Tuesday, May 31, 2011

Episode #147: Lines o' Code

Hal asks, "Dude, Where's My Blog?"

Wow, the last couple of weeks have been a blur, huh? I can't remember much, but now I have a lifetime supply of pudding in the kitchen, a new track suit, and a strange tattoo on my back. Plus there are a couple of weird Swedish sounding dudes hanging around.

But none of that shall deter us from getting back on our Command Line Kung Fu horse. Today's challenge is counting lines of code. Now I'm not a big fan of "lines of code" as a metric, but sometimes it's useful to know. However, I'm generally not interested in blank lines (which for me also includes lines that are entirely whitespace) and lines which only contain comments. So we'll want to filter those out before running the remaining lines through "wc -l".

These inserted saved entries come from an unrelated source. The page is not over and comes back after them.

theorem witness_ModeWrittenLast :
    lit.Sound ∧ (∃ t, exec (.autoplay 110 3 5) lit = .next t ∧ t.lastResponse = some ⟨.ok, 0⟩) ∧
    (∃ t, exec (.autoplay 0 3 5) lit = .next t ∧ t.lastResponse = some ⟨.ok, 0⟩) ∧
    (∃ t, exec (.autoplay 10 3 5) lit = .next t ∧ t.lastResponse ≠ some ⟨.ok, 0⟩) ∧
    (∃ t, exec (.audioplay 46 0 0 0) lit = .next t ∧ t.lastResponse = some ⟨.ok, 0⟩) ∧
    ∃ t, exec (.audioplay 46 24 0 0) lit = .next t ∧ t.lastResponse ≠ some ⟨.ok, 0⟩ :=
  ⟨lit_sound, ⟨_, rfl, rfl⟩, ⟨_, rfl, rfl⟩, ⟨_, rfl, by decide⟩, ⟨_, rfl, rfl⟩, _, rfl, by decide⟩

theorem witness_TransactionsBounded : (Instr.blinkq).isCommand = true ∧ ∃ t, exec .blinkq lit = .next t := ⟨rfl, _, rfl⟩

theorem witness_LifecycleTransitions :
    lit.Sound ∧ lit.params.ModesInField ∧ lit.af = some 2 ∧ (1 : Operand) ≠ 0 ∧ Within 11 714 714 ∧ Within 0 7 7 ∧
    Within 46 11821 46 ∧ Within 0 23 23 := ⟨lit_sound, default_modes, rfl, by decide, by unfold Within; decide⟩

theorem witness_LifecycleUnchangedByOthers :
    lit.Sound ∧ (Instr.sleep 1).isCommand = true ∧ ∃ t, exec (.sleep 1) lit = .next t ∧ t.lstate ≠ lit.lstate :=
  ⟨lit_sound, rfl, _, rfl, by decide⟩

theorem witness_BlinkRateReadsBack : lit.Sound ∧ 0 ≤ (32767 : Operand).toInt := ⟨lit_sound, by decide⟩

/-- A power-on state with other contents than reset's, and RESET, INIT on the port. -/
def powerOn : State :=
  { State.reset with bsr := 0x55, fbr := [(0, 0xAA)], cfg := { CfgBank.zero with mode := 0x1F },
                     cmdPort := encode .reset ++ encode .init }

theorem witness_BootEstablishesKnownState :
    powerOn.PowerOn ∧ powerOn.params.ModesInField ∧ powerOn.agenda = [] ∧
    powerOn.cmdPort = encode .reset ++ encode .init := ⟨⟨default_ok, by decide, rfl, rfl, rfl, rfl⟩, default_modes, rfl, rfl⟩

theorem witness_ShownFollowsSetpx :
    ({ lit with af := some 0 } : State).Sound ∧ ({ lit with af := some 0 } : State).params.pixelBlinkImpl = false ∧
    ({ lit with af := some 0 } : State).lstate = some .pictureMode ∧
    ({ lit with af := some 0 } : State).af = some ({ lit with af := some 0 } : State).shownFrame ∧
    NamesPixel 0 0 0 0 ∧ Within 0 255 0 ∧ ({ lit with af := some 0 } : State).shown 0 0 = some ⟨255, false, false⟩ :=
  ⟨⟨default_ok, by decide⟩, rfl, by decide, by decide, by unfold NamesPixel; decide, by unfold Within; decide, by decide⟩

theorem witness_HostAndDisplayTurns :
    (fed [] [.hostSend [1]]).ph = .idle ∧ (fed [] [.hostSend [1]]).agenda = .hostSend [1] :: [] ∧
    ({ fed [] [.hostReceive] with responses := [⟨.ok, 7⟩, ⟨.ok, 0⟩] } : State).responses = ⟨.ok, 7⟩ :: [⟨.ok, 0⟩] ∧
    (fed [] [.hostReceive]).responses = [] ∧ (fed [] [.disp]).agenda = .disp :: [] ∧
    (Instr.selb 3).wf = true ∧ (Instr.selb 3).isCommand = true ∧
    (fed [] [.hostSend (encode (.selb 3)), .brp]).cmdPort = [] ∧
    (fed [] [.hostSend (encode (.selb 3)), .brp]).agenda = .hostSend (encode (.selb 3)) :: .brp :: [] := by decide

theorem witness_WrrFrameLeavesActiveFrame : lit.Sound ∧ Within 0 7 0 ∧ Within 0 7 7 := ⟨lit_sound, by unfold Within; decide⟩

theorem witness_BankInterferenceReachable :
    (fed [] [.bus [0xE8, 0xFD, 0x00], .bus [0xE8, 0xFD, 0x0B], .bus [0xE8, 0x00, 0xFF]]).Inv ∧
    (fed [] []).params = Params.default ∧ (fed [] []).cfg.shutdown = 0x01 := ⟨⟨default_ok, by decide, rfl, rfl⟩, rfl, rfl⟩

end Sys2Proof.Tests
end

section
/-! PROOFS of the statements about addresses (20_memory.md). `resolve_en`, `resolve_bl`, `resolve_int` and `resolve_cfg`
(Laws/Ops) give the mapped cases at canonical arguments; here stand the bridge from numbers to those arguments and the
three ways an address is unmapped. -/

namespace Sys2Proof.Machine

/-- A bank id equal to a frame index as a number is that frame's bank. -/
theorem eq_frameBank {b : Byte} {f : Fin 8} (h : b.toNat = f.val) : b = frameBank f :=
  BitVec.eq_of_toNat_eq (h.trans (frameBank_toNat f).symm)

/-- An address that lies `k` above an offset as a number, without wrapping, is that offset's `k`-th address. -/
theorem eq_addrPlus {a off : Byte} {k : Nat} (h : a.toNat = off.toNat + k) : a = addrPlus off k :=
  BitVec.eq_of_toNat_eq (h.trans (addrPlus_toNat (h ▸ a.isLt)).symm)

/-- In a frame bank an address outside the three regions reaches nothing. -/
theorem resolve_frameBank_unmapped {p : Params} {a : Byte} (ha : a ≠ p.bankAddress) (f : Fin 8)
    (he : ¬ Params.inRegion p.enableOffset 18 a) (hb : ¬ Params.inRegion p.blinkOffset 18 a)
    (hc : ¬ Params.inRegion p.colorOffset 144 a) : resolve p (frameBank f) a = .unmapped := by
  rw [resolve_frameBank ha, resolveFrame, dif_neg he, dif_neg hb, dif_neg hc]

/-- Outside the frame banks and the configuration bank an address reaches nothing. -/
theorem resolve_invalidBank {p : Params} {b a : Byte} (ha : a ≠ p.bankAddress) (hf : 8 ≤ b.toNat)
    (hb : b ≠ p.configBank) : resolve p b a = .unmapped := by
  rw [resolve, if_neg ha, dif_neg (Nat.not_lt.mpr hf), if_neg hb]

theorem resolve_configBank {p : Params} (hp : p.Ok) {a : Byte} (ha : a ≠ p.bankAddress) :
    resolve p p.configBank a = resolveConfig p a := by
  rw [resolve, if_neg ha, dif_neg (Nat.not_lt.mpr hp.config_not_frame), if_pos rfl]

/-- In the configuration bank an address that is no register's offset reaches nothing. -/
theorem resolve_configBank_unmapped {p : Params} (hp : p.Ok) {a : Byte} (ha : a ≠ p.bankAddress)
    (hr : a ∉ p.regOffsets) : resolve p p.configBank a = .unmapped := by
  have hnone : CfgName.all.find? (fun n => n.offset p == a) = none := by
    rw [List.find?_eq_none]
    intro n hn hna
    apply hr
    rw [regOffsets_eq, ← beq_iff_eq.mp hna]
    exact List.mem_map_of_mem hn
  rw [resolve_configBank hp ha, resolveConfig, hnone]

/-- Settles O11: in each bank, every mapped address by its law at the canonical argument, every other one by the lemma
that says why it is unmapped. -/
theorem addressResolution : Obligations.AddressResolution := by
  intro p b a hp
  refine ⟨fun hbank => hbank ▸ resolve_bank p b, fun ha => ⟨fun f hf => ?_, fun hb => ?_, resolve_invalidBank ha⟩⟩
  · rw [eq_frameBank hf]
    refine ⟨fun k hk => ?enable, fun k hk => ?blink, fun i hi => ?color, resolve_frameBank_unmapped ha f⟩
    case enable => rw [eq_addrPlus hk, resolve_en hp]
    case blink => rw [eq_addrPlus hk, resolve_bl hp]
    case color => rw [eq_addrPlus hi, resolve_int hp]
  · subst hb
    exact ⟨fun n hn => hn ▸ resolve_cfg hp n, resolve_configBank_unmapped hp ha⟩

end Sys2Proof.Machine
end

section
/-! PROOFS of the statements about the bank-register protocol (41_bank_protocol.md): SELB and WRR, and "select before
access" (R114). The relation `SelectsFirst` is reflexive and transitive, and each register access satisfies it, so every
command does; that a list with a select at its head meets R114 is a fact about lists. -/

namespace Sys2Proof.Machine

/-! ### SELB and WRR -/

/-- `RangeError` is the answer that changes nothing else (R176). -/
theorem raiseError_eq (status : Status) (s : State) : raiseError status s = .next (s.rejected status) := rfl

/-- The answer touches no location. -/
theorem DevFrame.respond {touched : Loc → Prop} {s t : State} (h : DevFrame touched s t) (st : Status) (v : BitVec 16) :
    DevFrame touched s (respond st v t) := fun l hl => (get_respond st v t l).trans (h l hl)

theorem execSelb_valid {s : State} {bank : Operand} (hb : ValidBank s.params bank) :
    execSelb bank s = finish 0 (select (.command (.selb bank)) (bank.setWidth 8) s) := by
  rw [execSelb, bankOperand_valid hb]

theorem execSelb_invalid {s : State} {bank : Operand} (hb : ¬ ValidBank s.params bank) :
    execSelb bank s = raiseError .rangeError s := by
  rw [execSelb, bankOperand_invalid hb]

/-- Settles O16: the valid bank by what a select emits and changes, the invalid one by the error entry. -/
theorem selbEffect : Obligations.SelbEffect := by
  intro s bank
  refine ⟨fun hb => ⟨_, execSelb_valid hb, (select_emits _ _ s).ran 0, ?bsr, (select_frame _ _ s).respond _ _, ?latch⟩,
    execSelb_invalid⟩
  case bsr => simp [select_eq]
  case latch => simp [KeepsLatch, select_eq]

theorem execWrr_legal {s : State} {bank reg value : Operand} (hb : ValidBank s.params bank) (hr : Within 0 255 reg)
    (hv : Within 0 255 value) :
    execWrr bank reg value s =
      finish 0 (regWrite (.command (.wrr bank reg value)) (bank.setWidth 8) (reg.setWidth 8) (value.setWidth 8) s) := by
  rw [execWrr, bankOperand_valid hb, byteOperand_within hr, byteOperand_within hv]

theorem execWrr_illegal {s : State} {bank reg value : Operand}
    (h : ¬ (ValidBank s.params bank ∧ Within 0 255 reg ∧ Within 0 255 value)) :
    execWrr bank reg value s = raiseError .rangeError s := by
  rw [execWrr]
  obtain hb | hr | hv : ¬ ValidBank s.params bank ∨ ¬ Within 0 255 reg ∨ ¬ Within 0 255 value := by
    simpa only [not_and_or] using h
  · rw [bankOperand_invalid hb]
  · rw [byteOperand_outside hr]
    cases bankOperand s.params bank <;> rfl
  · rw [byteOperand_outside hv]
    cases bankOperand s.params bank <;> cases byteOperand reg <;> rfl

/-- Settles O18: legal operands by what a register write emits and does, any other by the error entry. -/
theorem wrrEffect : Obligations.WrrEffect := by
  intro s bank reg value hm
  refine ⟨fun hb hr hv => ?legal, execWrr_illegal⟩
  obtain ⟨hget, hbsr, hframe⟩ :=
    regWrite_effect (.command (.wrr bank reg value)) (bank.setWidth 8) (reg.setWidth 8) (value.setWidth 8) hm
  have hemits := regWrite_emits (.command (.wrr bank reg value)) (bank.setWidth 8) (reg.setWidth 8) (value.setWidth 8) s
  exact ⟨_, execWrr_legal hb hr hv, hemits.ran 0,
    ⟨fun hu => (get_respond ..).trans (hget hu), hbsr, hframe.respond _ _⟩, hemits.af, regWrite_draws ..⟩

/-! ### A list with a select at its head meets R114 -/

/-- The list is empty or its first transaction is a bank select. -/
def SelectAtHead (p : Params) (ops : List BusOp) : Prop := ops = [] ∨ ∃ b rest, ops = selectOp p b :: rest

theorem SelectAtHead.append {p : Params} {xs ys : List BusOp} (hx : SelectAtHead p xs) (hy : SelectAtHead p ys) :
    SelectAtHead p (xs ++ ys) := by
  obtain rfl | ⟨b, rest, rfl⟩ := hx
  · exact hy
  · exact .inr ⟨b, rest ++ ys, rfl⟩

sed is probably the easiest way to get rid of the stuff we don't want:

$ sed '/^[ \t]*$/d; /^[ \t]*#/d' .bashrc | wc -l

The first part of the sed expression-- "/^[ \t]*$/d"-- matches the beginning of line ("^") followed by zero or more instances of space or tab ("[ \t]*") followed by end of line ("$"). If we match, then the "d" after the regex means drop the current line without printing and move on to the next.

The second regex is similar. It matches any amount of whitespace from the start of the line ("^[ \t]*") followed by a comment character ("#"). Obviously, the comment character you match will vary by programming language, but here we're working with shell code ("#" also works fine for Perl and many other scripting languages).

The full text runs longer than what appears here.